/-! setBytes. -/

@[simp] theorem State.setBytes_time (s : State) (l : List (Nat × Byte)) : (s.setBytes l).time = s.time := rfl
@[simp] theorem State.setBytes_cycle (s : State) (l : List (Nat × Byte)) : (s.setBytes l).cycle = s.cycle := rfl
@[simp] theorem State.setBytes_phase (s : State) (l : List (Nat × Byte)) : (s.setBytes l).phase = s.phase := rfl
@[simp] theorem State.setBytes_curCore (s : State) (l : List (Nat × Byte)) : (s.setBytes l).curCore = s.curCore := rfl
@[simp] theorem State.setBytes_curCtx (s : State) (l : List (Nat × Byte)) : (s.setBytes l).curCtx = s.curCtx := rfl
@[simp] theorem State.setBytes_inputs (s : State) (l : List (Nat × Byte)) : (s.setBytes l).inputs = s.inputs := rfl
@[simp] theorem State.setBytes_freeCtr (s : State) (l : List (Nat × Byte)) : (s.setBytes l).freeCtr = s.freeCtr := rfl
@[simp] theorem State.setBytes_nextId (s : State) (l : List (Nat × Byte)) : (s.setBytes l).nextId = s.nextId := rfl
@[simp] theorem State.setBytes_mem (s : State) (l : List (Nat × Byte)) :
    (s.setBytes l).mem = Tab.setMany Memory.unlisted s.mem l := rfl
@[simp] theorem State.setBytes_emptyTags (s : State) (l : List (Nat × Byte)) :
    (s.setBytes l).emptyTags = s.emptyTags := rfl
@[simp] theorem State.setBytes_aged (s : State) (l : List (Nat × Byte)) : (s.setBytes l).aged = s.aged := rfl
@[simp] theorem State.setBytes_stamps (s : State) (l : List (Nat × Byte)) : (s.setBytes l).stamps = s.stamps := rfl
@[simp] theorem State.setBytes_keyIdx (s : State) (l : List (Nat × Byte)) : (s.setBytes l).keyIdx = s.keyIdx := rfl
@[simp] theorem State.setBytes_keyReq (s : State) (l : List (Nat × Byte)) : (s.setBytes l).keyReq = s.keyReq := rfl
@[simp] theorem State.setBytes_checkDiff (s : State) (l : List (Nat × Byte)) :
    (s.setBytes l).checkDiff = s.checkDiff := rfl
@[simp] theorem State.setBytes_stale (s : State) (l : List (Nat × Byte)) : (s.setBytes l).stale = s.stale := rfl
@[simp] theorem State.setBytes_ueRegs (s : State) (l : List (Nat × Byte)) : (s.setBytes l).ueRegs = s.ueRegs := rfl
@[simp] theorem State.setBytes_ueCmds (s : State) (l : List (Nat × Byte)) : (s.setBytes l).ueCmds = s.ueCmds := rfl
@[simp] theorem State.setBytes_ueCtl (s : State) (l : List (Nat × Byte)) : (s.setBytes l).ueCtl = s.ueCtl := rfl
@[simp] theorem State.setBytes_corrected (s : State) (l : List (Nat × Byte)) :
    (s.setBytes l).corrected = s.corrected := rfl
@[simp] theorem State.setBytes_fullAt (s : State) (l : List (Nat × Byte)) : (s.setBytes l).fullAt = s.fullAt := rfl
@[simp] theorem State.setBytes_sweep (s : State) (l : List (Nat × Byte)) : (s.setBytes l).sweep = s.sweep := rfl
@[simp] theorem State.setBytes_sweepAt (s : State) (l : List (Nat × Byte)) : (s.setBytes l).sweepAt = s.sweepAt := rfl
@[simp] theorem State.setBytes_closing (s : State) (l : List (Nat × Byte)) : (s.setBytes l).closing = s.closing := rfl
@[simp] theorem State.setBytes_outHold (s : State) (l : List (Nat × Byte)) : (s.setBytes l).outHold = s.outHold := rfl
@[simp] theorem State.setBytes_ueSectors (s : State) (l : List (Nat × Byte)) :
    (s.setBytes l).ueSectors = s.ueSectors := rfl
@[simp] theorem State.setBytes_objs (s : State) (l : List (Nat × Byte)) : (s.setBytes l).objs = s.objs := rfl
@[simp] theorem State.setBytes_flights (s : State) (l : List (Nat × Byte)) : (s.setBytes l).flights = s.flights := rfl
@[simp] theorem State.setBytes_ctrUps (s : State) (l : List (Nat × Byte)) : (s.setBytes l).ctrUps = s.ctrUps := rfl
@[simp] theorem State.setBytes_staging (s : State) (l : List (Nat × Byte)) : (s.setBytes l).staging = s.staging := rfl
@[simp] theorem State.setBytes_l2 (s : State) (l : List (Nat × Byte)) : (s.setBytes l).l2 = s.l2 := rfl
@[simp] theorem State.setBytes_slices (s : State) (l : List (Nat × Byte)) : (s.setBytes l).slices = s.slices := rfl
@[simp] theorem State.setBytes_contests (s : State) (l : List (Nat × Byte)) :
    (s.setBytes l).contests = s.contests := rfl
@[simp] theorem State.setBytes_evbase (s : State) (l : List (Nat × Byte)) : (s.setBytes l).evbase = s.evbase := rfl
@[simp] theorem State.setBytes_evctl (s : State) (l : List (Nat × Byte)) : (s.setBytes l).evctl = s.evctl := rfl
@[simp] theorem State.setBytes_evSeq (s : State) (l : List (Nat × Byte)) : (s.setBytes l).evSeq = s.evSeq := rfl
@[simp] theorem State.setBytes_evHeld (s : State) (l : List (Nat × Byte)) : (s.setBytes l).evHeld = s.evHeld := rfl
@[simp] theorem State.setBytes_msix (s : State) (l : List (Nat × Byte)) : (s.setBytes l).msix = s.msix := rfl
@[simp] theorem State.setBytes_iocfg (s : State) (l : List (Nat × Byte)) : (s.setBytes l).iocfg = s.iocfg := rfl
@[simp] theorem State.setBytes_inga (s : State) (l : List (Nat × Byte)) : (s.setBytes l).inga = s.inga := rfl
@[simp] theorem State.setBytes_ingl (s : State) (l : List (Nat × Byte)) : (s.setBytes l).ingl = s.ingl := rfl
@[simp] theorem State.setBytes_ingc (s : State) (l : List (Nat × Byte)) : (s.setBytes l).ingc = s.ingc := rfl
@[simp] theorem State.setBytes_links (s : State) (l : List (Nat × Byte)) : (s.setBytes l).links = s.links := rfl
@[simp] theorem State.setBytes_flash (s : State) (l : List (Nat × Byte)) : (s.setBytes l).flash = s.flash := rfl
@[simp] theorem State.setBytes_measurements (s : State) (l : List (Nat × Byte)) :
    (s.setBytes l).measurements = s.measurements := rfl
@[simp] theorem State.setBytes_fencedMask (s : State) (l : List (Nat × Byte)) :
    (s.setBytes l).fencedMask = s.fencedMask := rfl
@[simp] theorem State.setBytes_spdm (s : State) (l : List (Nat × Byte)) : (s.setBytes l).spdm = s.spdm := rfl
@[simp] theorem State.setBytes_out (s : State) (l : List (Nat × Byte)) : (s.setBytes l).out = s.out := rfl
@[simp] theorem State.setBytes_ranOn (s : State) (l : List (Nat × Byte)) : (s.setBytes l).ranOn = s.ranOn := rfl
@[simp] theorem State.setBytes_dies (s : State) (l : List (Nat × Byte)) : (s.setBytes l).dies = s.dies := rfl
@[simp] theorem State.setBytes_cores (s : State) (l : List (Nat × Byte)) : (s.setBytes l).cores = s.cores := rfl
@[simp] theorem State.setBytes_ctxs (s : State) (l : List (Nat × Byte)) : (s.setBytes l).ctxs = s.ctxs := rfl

• EXERCISE DESCRIPTION:
Each line from the start of the listing above through the line containing "s.cycle := rfl" should be copied exactly, please, with no other lines added.

• RESPONSE AREA:
/-! setBytes. -/

@[simp] theorem State.setBytes_time (s : State) (l : List (Nat × Byte)) : (s.setBytes l).time = s.time := rfl
@[simp] theorem State.setBytes_cycle (s : State) (l : List (Nat × Byte)) : (s.setBytes l).cycle = s.cycle := rfl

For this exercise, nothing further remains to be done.